Ansel Adams. Mount Robson, Jasper National Park, Canada, 1928. Gelatin silver print. Collection of Margaret Weston, Weston Gallery, Inc. Copyright © 2001 by the Trustees of The Ansel Adams Publishing Rights Trust. All rights reserved
Hayward Gallery, London
11 July – 22 September 2002
by ROBERT JOHNSTON
Ansel Adams photographs demonstrate an obsession with nature — immense, primitive, unsullied by human activity — but the way he portrays stark mountains and brutal cliffs echo, consciously, the man-made canyons and concrete peaks of New York and Chicago. No big city apartment is complete without a framed Ansel Adams poster for the residents to marvel at the moon they see from their windows casting shadows from skyscrapers in imitation of the silhouettes of the Rocky Mountains.
The ubiquity of Adams reproductions in the United States — on everything from diaries, calendars, postcards, refrigerator magnets and chocolate boxes — and his sheer popularity has lead to his downgrading by many critics. So too, his concentration on nature, rather than people makes his work ‘empty of political content’ unlike American photographers of the following generation (Frank, Klein, Arbus) and the photojournalists who took centre-stage during the Second World War and its aftermath.
‘Ansel Adams at 100’, celebrating the centenary of Adams’ birth, provides an opportunity for critical reappraisal and to view a large variety (over 100) of full-sized, original prints, rather than the few, small, badly reproduced images that may have become hackneyed through over-exposure (in every sense of the word). The exhibition reminds us that Adams was not just a perfectionist, but an important technical pioneer.
He took his first photographs at the age of 14, with a Kodak Box Brownie camera, while on holiday in Yosemite in 1916. He was immediately obsessed, with both the place and the art; he set about educating himself about the science of photography, theory and practice, which he mastered and began to revolutionise by his early 20s.

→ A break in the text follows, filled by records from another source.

/-- TMM (R112): the matrix product of the running piece. -/
def execTmm (t : Tile) (s : State) : Host.Outcome State Fault Refusal := leafStep t s
/-- TMMG (R113): the gathered product of the running piece. -/
def execTmmg (t : Tile) (s : State) : Host.Outcome State Fault Refusal := leafStep t s
/-- TCONV (R114): the convolution of the running piece. -/
def execTconv (t : Tile) (s : State) : Host.Outcome State Fault Refusal := leafStep t s
/-- TRED (R116): the reduction of the running piece. -/
def execTred (t : Tile) (s : State) : Host.Outcome State Fault Refusal := leafStep t s
/-- TSCAN (R117): the scan of the running piece. -/
def execTscan (t : Tile) (s : State) : Host.Outcome State Fault Refusal := leafStep t s
/-- TCOPY (R118): the copy of the running piece. -/
def execTcopy (t : Tile) (s : State) : Host.Outcome State Fault Refusal := leafStep t s
/-- TPRJ (R121): the projection of the running piece's rows. -/
def execTprj (t : Tile) (s : State) : Host.Outcome State Fault Refusal := leafStep t s
/-- TPRJA (R121): the adjoint of the running piece's rows. -/
def execTprja (t : Tile) (s : State) : Host.Outcome State Fault Refusal := leafStep t s
/-- TFILL (R119): the fill of the running piece. -/
def execTfill (t : Tile) (s : State) : Host.Outcome State Fault Refusal := leafStep t s
/-- TCHK (R120): the CRC of the running piece's span. -/
def execTchk (t : Tile) (s : State) : Host.Outcome State Fault Refusal := leafStep t s

/-! ## Opcodes that the package carries out (R122 to R124) -/

/-- The oldest eligible instruction with the words t that the package has not begun. -/
def controlOf (s : State) (t : Tile) : Option TileInst :=
  s.tiles.find? fun i => i.tile = t && i.state = .queued && eligible s i

/-- The package's step on an instruction with the words t. -/
def controlStep (t : Tile) (s : State) (f : TileInst → State) : Host.Outcome State Fault Refusal :=
  match controlOf s t with
  | some i => .next (f i)
  | none => .next s

/-- TNOP (R124) retires at once. -/
def execTnop (t : Tile) (s : State) : Host.Outcome State Fault Refusal := controlStep t s fun i => retireTile s i

/-- TEVT on another package: it fails when that package is not reached, has no such context or no such event (R124,
R444), else it retires once the increment is on its way. -/
def remoteTevt (s : State) (i : TileInst) (pkg idx : Nat) : State :=
  let cnt := if reaches s pkg then Config.remoteEvents pkg i.ctx s.free else none
  let s := { s with free := s.free + 1 }
  match cnt with
  | none => failTile s i (packageFault s i.ctx 0 0x0A none (tTiid i.tile) i.id)
  | some n =>
    if 1 ≤ idx && idx < n then retireTile s i
    else failTile s i (packageFault s i.ctx 0 0x03 none (tTiid i.tile) i.id)

/-- TEVT takes effect: it adds `INC` to its counter and retires (R124). -/
def tevtOn (s : State) (i : TileInst) : State :=
  let p := tp i.tile 31 16
  if p = 0xFFFF || p = s.pkg.toNat then retireTile (applyInc s i.ctx (tp i.tile 15 0) (tp i.tile 63 32)) i
  else remoteTevt s i p (tp i.tile 15 0)

/-- TWAIT retires, with `DRAIN` only after every earlier instruction of its ring (R124). -/
def twaitOn (s : State) (i : TileInst) : State :=
  if bitOf i.tile.param 0 && s.tiles.any (earlier i) then s else retireTile s i

/-- TSTEP retires once the geyser count has reached `STEPN` (R124). -/
def tstepOn (s : State) (i : TileInst) : State :=
  if i.tile.param.toNat ≤ s.geyser.toNat then retireTile s i else s

/-- TEVT (R124). -/
def execTevt (t : Tile) (s : State) : Host.Outcome State Fault Refusal := controlStep t s fun i => tevtOn s i
/-- TWAIT (R124). -/
def execTwait (t : Tile) (s : State) : Host.Outcome State Fault Refusal := controlStep t s fun i => twaitOn s i
/-- TSTEP (R124). -/
def execTstep (t : Tile) (s : State) : Host.Outcome State Fault Refusal := controlStep t s fun i => tstepOn s i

His first steps as a serious photographer were influenced by the Impressionists. For a short period he emulated the ‘pictorialists,’ photographers who used soft-focus, misty effects, often achieved in the darkroom. These early works are surprising, very different in style from those for which he is best known; they are rarely seen but are important in understanding his evolution as an artist.
Under the influence of another photographic pioneer, Paul Strand, he discovered that he could capture vast landscapes while preserving crisp detail and, in fact, the monumentality of his subject could actually be enhanced by fine focus and sharp contrast. An early breakthrough, in 1927, became one of his most famous images — ‘Monolith, The Face of Half-Dome’, for which he used a dark red filter and an exposure 16 times longer than his previous attempt. When developing the plate, he realised he had finally preserved what he had seen — visually and emotionally.

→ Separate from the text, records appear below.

/-- The cross-file copies (R217): XSV writes lane fn[3:0] alone, with latency 2, and XVS reads it, with latency 3. ITSET writes
one part of an iterator after the step of its cycle, and ITGET returns one (R218). RBSET sets RBASE.BASE to imm11[3:0] with
latency 1 (R203). -/
def Obligations.CopiesIteratorsAndBaseComplete : Prop :=
  (∀ f : SRR,
     Leaves (.xsv f) (fun _ _ => True) (fun u c =>
         let lane := bitsOf f.fn 3 0
         pushFlight u c 0 2 (.reg (if bitOf f.d 4 then .vb else .va) (physV (coreOf u c).rbase (f.d.toNat % 16)))
           ((2 ^ 64 - 1) <<< (64 * lane)) ((sA (coreOf u c) f).toNat <<< (64 * lane)) 0 64)
       ∧ SResult (.xvs f) f.d 3 fun x => (rdV x (bitOf f.a 4) (f.a.toNat % 16)).extractLsb' (64 * bitsOf f.fn 3 0) 64)
    ∧ (∀ f : SRR,
         (bitsOf f.fn 2 0 = 0 → Does (.itset f) (fun _ _ => True) (fun u _ => u) fun u c =>
             { Effects.none with itWrites := [(f.d.toNat % 16, .base ((sA (coreOf u c) f).setWidth 56))] })
           ∧ (∀ n < 4, bitsOf f.fn 2 0 = n + 1 → Does (.itset f) (fun _ _ => True) (fun u _ => u) fun u c =>
               { Effects.none with itWrites :=
                   [(f.d.toNat % 16, .level n ((sA (coreOf u c) f).setWidth 16) ((sA (coreOf u c) f).extractLsb' 16 32))] })
           ∧ (bitsOf f.fn 2 0 = 5 → Does (.itset f) (fun _ _ => True) (fun u _ => u) fun u c =>
               { Effects.none with itWrites := [(f.d.toNat % 16, .indices (sA (coreOf u c) f))] })
           ∧ (bitsOf f.fn 2 0 = 0 → SResult (.itget f) f.d 1 fun x => (itOf x (f.a.toNat % 16)).base.setWidth 64)
           ∧ (bitsOf f.fn 2 0 = 1 → SResult (.itget f) f.d 1 fun x =>
               ((itOf x (f.a.toNat % 16)).l0.stride ++ (itOf x (f.a.toNat % 16)).l0.count).setWidth 64)
           ∧ (bitsOf f.fn 2 0 = 2 → SResult (.itget f) f.d 1 fun x =>
               ((itOf x (f.a.toNat % 16)).l1.stride ++ (itOf x (f.a.toNat % 16)).l1.count).setWidth 64)
           ∧ (bitsOf f.fn 2 0 = 3 → SResult (.itget f) f.d 1 fun x =>
               ((itOf x (f.a.toNat % 16)).l2.stride ++ (itOf x (f.a.toNat % 16)).l2.count).setWidth 64)
           ∧ (bitsOf f.fn 2 0 = 4 → SResult (.itget f) f.d 1 fun x =>
               ((itOf x (f.a.toNat % 16)).l3.stride ++ (itOf x (f.a.toNat % 16)).l3.count).setWidth 64)
           ∧ (bitsOf f.fn 2 0 = 5 → SResult (.itget f) f.d 1 fun x =>
               let i := itOf x (f.a.toNat % 16)
               i.l3.idx ++ i.l2.idx ++ i.l1.idx ++ i.l0.idx))
    ∧ (∀ f : SRI, ((Instr.rbset f).wellFormed = true → f.imm.toNat < 16)
         ∧ Leaves (.rbset f) (fun _ _ => True) fun u c => pushFlight u c 0 1 .rbase 15 (f.imm.toNat % 16) 0 64)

With Edward Weston, Imogen Cunningham and others he founded ‘Group f/64’ -- f/64 being the aperture that achieves the greatest depth of field and clarity of focus. He developed the ‘zone system’, controlling the tone of different portions of the image by manipulating exposure of the negative and development of the print. The apparent simplicity and purity of his images began to belie the complexity of the techniques used to achieve them and his output often fell to less than a dozen works a year.
His most famous and widely reproduced image is ‘Moonrise, Hernandez, New Mexico.’ Its familiar, final appearance is very different from the contact print and illustrates, very well, the care and precision of Adams’ darkroom work. A layer of thin, white clouds at the top of the picture has been eliminated; the moon is burned-in to emphasize the contrast with the lower cloud layers; the profile of the distant mountains is given extra exposure to provide clearer delineation; and the foreground trees have been also treated to a longer exposure to create density and texture.

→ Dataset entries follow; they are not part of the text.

-- ==== Sys2Proof/Laws/State.lean ====
section
/-!
SUPPORT. The updates of the state: one lemma for each field that an update leaves alone, and what the updated collection
reads as.
-/
namespace Sys2Proof.Laws
set_option Elab.async false

open Machine

/-! ## setMem -/

@[simp] theorem setMem_cores (s : State) (m : List Host.Cell) : (setMem s m).cores = s.cores := rfl
@[simp] theorem setMem_clusters (s : State) (m : List Host.Cell) : (setMem s m).clusters = s.clusters := rfl
@[simp] theorem setMem_ctxs (s : State) (m : List Host.Cell) : (setMem s m).ctxs = s.ctxs := rfl
@[simp] theorem setMem_qps (s : State) (m : List Host.Cell) : (setMem s m).qps = s.qps := rfl
@[simp] theorem setMem_tensors (s : State) (m : List Host.Cell) : (setMem s m).tensors = s.tensors := rfl
@[simp] theorem setMem_recastReqs (s : State) (m : List Host.Cell) : (setMem s m).recastReqs = s.recastReqs := rfl
@[simp] theorem setMem_recasts (s : State) (m : List Host.Cell) : (setMem s m).recasts = s.recasts := rfl
@[simp] theorem setMem_incs (s : State) (m : List Host.Cell) : (setMem s m).incs = s.incs := rfl
@[simp] theorem setMem_chains (s : State) (m : List Host.Cell) : (setMem s m).chains = s.chains := rfl
@[simp] theorem setMem_groups (s : State) (m : List Host.Cell) : (setMem s m).groups = s.groups := rfl
@[simp] theorem setMem_gangs (s : State) (m : List Host.Cell) : (setMem s m).gangs = s.gangs := rfl
@[simp] theorem setMem_bags (s : State) (m : List Host.Cell) : (setMem s m).bags = s.bags := rfl
@[simp] theorem setMem_async (s : State) (m : List Host.Cell) : (setMem s m).async = s.async := rfl
@[simp] theorem setMem_hostBuf (s : State) (m : List Host.Cell) : (setMem s m).hostBuf = s.hostBuf := rfl
@[simp] theorem setMem_hostReply (s : State) (m : List Host.Cell) : (setMem s m).hostReply = s.hostReply := rfl
@[simp] theorem setMem_tiles (s : State) (m : List Host.Cell) : (setMem s m).tiles = s.tiles := rfl
@[simp] theorem setMem_pieces (s : State) (m : List Host.Cell) : (setMem s m).pieces = s.pieces := rfl
@[simp] theorem setMem_pointers (s : State) (m : List Host.Cell) : (setMem s m).pointers = s.pointers := rfl
@[simp] theorem setMem_rr (s : State) (m : List Host.Cell) : (setMem s m).rr = s.rr := rfl
@[simp] theorem setMem_faults (s : State) (m : List Host.Cell) : (setMem s m).faults = s.faults := rfl
@[simp] theorem setMem_cqes (s : State) (m : List Host.Cell) : (setMem s m).cqes = s.cqes := rfl
@[simp] theorem setMem_frozen (s : State) (m : List Host.Cell) : (setMem s m).frozen = s.frozen := rfl
@[simp] theorem setMem_savedClusters (s : State) (m : List Host.Cell) : (setMem s m).savedClusters = s.savedClusters := rfl
@[simp] theorem setMem_stoppedOps (s : State) (m : List Host.Cell) : (setMem s m).stoppedOps = s.stoppedOps := rfl
@[simp] theorem setMem_parts (s : State) (m : List Host.Cell) : (setMem s m).parts = s.parts := rfl
@[simp] theorem setMem_partBusy (s : State) (m : List Host.Cell) : (setMem s m).partBusy = s.partBusy := rfl
@[simp] theorem setMem_dies (s : State) (m : List Host.Cell) : (setMem s m).dies = s.dies := rfl
@[simp] theorem setMem_substituted (s : State) (m : List Host.Cell) : (setMem s m).substituted = s.substituted := rfl
@[simp] theorem setMem_switching (s : State) (m : List Host.Cell) : (setMem s m).switching = s.switching := rfl
@[simp] theorem setMem_fuses (s : State) (m : List Host.Cell) : (setMem s m).fuses = s.fuses := rfl
@[simp] theorem setMem_booterr (s : State) (m : List Host.Cell) : (setMem s m).booterr = s.booterr := rfl
@[simp] theorem setMem_bootok (s : State) (m : List Host.Cell) : (setMem s m).bootok = s.bootok := rfl
@[simp] theorem setMem_sec (s : State) (m : List Host.Cell) : (setMem s m).sec = s.sec := rfl
@[simp] theorem setMem_meas (s : State) (m : List Host.Cell) : (setMem s m).meas = s.meas := rfl
@[simp] theorem setMem_powerLimit (s : State) (m : List Host.Cell) : (setMem s m).powerLimit = s.powerLimit := rfl
@[simp] theorem setMem_reduced (s : State) (m : List Host.Cell) : (setMem s m).reduced = s.reduced := rfl
@[simp] theorem setMem_clockPending (s : State) (m : List Host.Cell) : (setMem s m).clockPending = s.clockPending := rfl
@[simp] theorem setMem_xinvBusy (s : State) (m : List Host.Cell) : (setMem s m).xinvBusy = s.xinvBusy := rfl
@[simp] theorem setMem_xinvEcode (s : State) (m : List Host.Cell) : (setMem s m).xinvEcode = s.xinvEcode := rfl
@[simp] theorem setMem_xinvScope (s : State) (m : List Host.Cell) : (setMem s m).xinvScope = s.xinvScope := rfl
@[simp] theorem setMem_netctl (s : State) (m : List Host.Cell) : (setMem s m).netctl = s.netctl := rfl
@[simp] theorem setMem_reccnt (s : State) (m : List Host.Cell) : (setMem s m).reccnt = s.reccnt := rfl
@[simp] theorem setMem_late (s : State) (m : List Host.Cell) : (setMem s m).late = s.late := rfl
@[simp] theorem setMem_retryCnt (s : State) (m : List Host.Cell) : (setMem s m).retryCnt = s.retryCnt := rfl
@[simp] theorem setMem_fabsel (s : State) (m : List Host.Cell) : (setMem s m).fabsel = s.fabsel := rfl
@[simp] theorem setMem_routes (s : State) (m : List Host.Cell) : (setMem s m).routes = s.routes := rfl
@[simp] theorem setMem_rbsel (s : State) (m : List Host.Cell) : (setMem s m).rbsel = s.rbsel := rfl
@[simp] theorem setMem_rbBytes (s : State) (m : List Host.Cell) : (setMem s m).rbBytes = s.rbBytes := rfl
@[simp] theorem setMem_rbEcode (s : State) (m : List Host.Cell) : (setMem s m).rbEcode = s.rbEcode := rfl
@[simp] theorem setMem_rbBusy (s : State) (m : List Host.Cell) : (setMem s m).rbBusy = s.rbBusy := rfl
@[simp] theorem setMem_rbPend (s : State) (m : List Host.Cell) : (setMem s m).rbPend = s.rbPend := rfl
@[simp] theorem setMem_pkg (s : State) (m : List Host.Cell) : (setMem s m).pkg = s.pkg := rfl
@[simp] theorem setMem_geyser (s : State) (m : List Host.Cell) : (setMem s m).geyser = s.geyser := rfl
@[simp] theorem setMem_geyserPending (s : State) (m : List Host.Cell) : (setMem s m).geyserPending = s.geyserPending := rfl
@[simp] theorem setMem_ports (s : State) (m : List Host.Cell) : (setMem s m).ports = s.ports := rfl
@[simp] theorem setMem_vcs (s : State) (m : List Host.Cell) : (setMem s m).vcs = s.vcs := rfl
@[simp] theorem setMem_escape (s : State) (m : List Host.Cell) : (setMem s m).escape = s.escape := rfl
@[simp] theorem setMem_recovering (s : State) (m : List Host.Cell) : (setMem s m).recovering = s.recovering := rfl
@[simp] theorem setMem_linkSlots (s : State) (m : List Host.Cell) : (setMem s m).linkSlots = s.linkSlots := rfl
@[simp] theorem setMem_asserts (s : State) (m : List Host.Cell) : (setMem s m).asserts = s.asserts := rfl
@[simp] theorem setMem_arriving (s : State) (m : List Host.Cell) : (setMem s m).arriving = s.arriving := rfl
@[simp] theorem setMem_flows (s : State) (m : List Host.Cell) : (setMem s m).flows = s.flows := rfl
@[simp] theorem setMem_early (s : State) (m : List Host.Cell) : (setMem s m).early = s.early := rfl
@[simp] theorem setMem_delivered (s : State) (m : List Host.Cell) : (setMem s m).delivered = s.delivered := rfl
@[simp] theorem setMem_chanTiles (s : State) (m : List Host.Cell) : (setMem s m).chanTiles = s.chanTiles := rfl
@[simp] theorem setMem_readyTiles (s : State) (m : List Host.Cell) : (setMem s m).readyTiles = s.readyTiles := rfl
@[simp] theorem setMem_transfers (s : State) (m : List Host.Cell) : (setMem s m).transfers = s.transfers := rfl
@[simp] theorem setMem_chanRounds (s : State) (m : List Host.Cell) : (setMem s m).chanRounds = s.chanRounds := rfl
@[simp] theorem setMem_away (s : State) (m : List Host.Cell) : (setMem s m).away = s.away := rfl
@[simp] theorem setMem_rmUnits (s : State) (m : List Host.Cell) : (setMem s m).rmUnits = s.rmUnits := rfl
@[simp] theorem setMem_poolUsed (s : State) (m : List Host.Cell) : (setMem s m).poolUsed = s.poolUsed := rfl
@[simp] theorem setMem_raced (s : State) (m : List Host.Cell) : (setMem s m).raced = s.raced := rfl
@[simp] theorem setMem_agenda (s : State) (m : List Host.Cell) : (setMem s m).agenda = s.agenda := rfl
@[simp] theorem setMem_free (s : State) (m : List Host.Cell) : (setMem s m).free = s.free := rfl
@[simp] theorem setMem_fresh (s : State) (m : List Host.Cell) : (setMem s m).fresh = s.fresh := rfl
@[simp] theorem setMem_cur (s : State) (m : List Host.Cell) : (setMem s m).cur = s.cur := rfl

Adams frequently reprinted and reinterpreted his negatives. The exhibition includes two prints from the negative of ‘Aspens, Northern New Mexico’ made 20 years apart; they demonstrate how his early delicate and subtle style became bolder and melodramatic as he aged. The later print could have been taken on a very different day — it is flooded with light, bold with highlights and contrasts.
All his great photographs are here, as well as ‘Moonrise’, ‘Half Dome’ and the ‘Aspens’, there is El Capitain’ and ’Mt Robson’; as well as a series of less familiar, more intimate images of individual trees, stumps, leaves on water and grasses.
Standing a few feet from the large-scale original prints, even he most familiar images have a stunning immediacy. A professional photographer who viewed the exhibition alongside me expected to confirm his opinion that Adams is ‘banal and clichéd’. Instead he was made ‘sick with jealousy’ at the vitality of images created over 70 years ago, with relatively simple technology, and was stunned that he could have such an emotional response to photographs that did not rely on suffering humanity as a subject.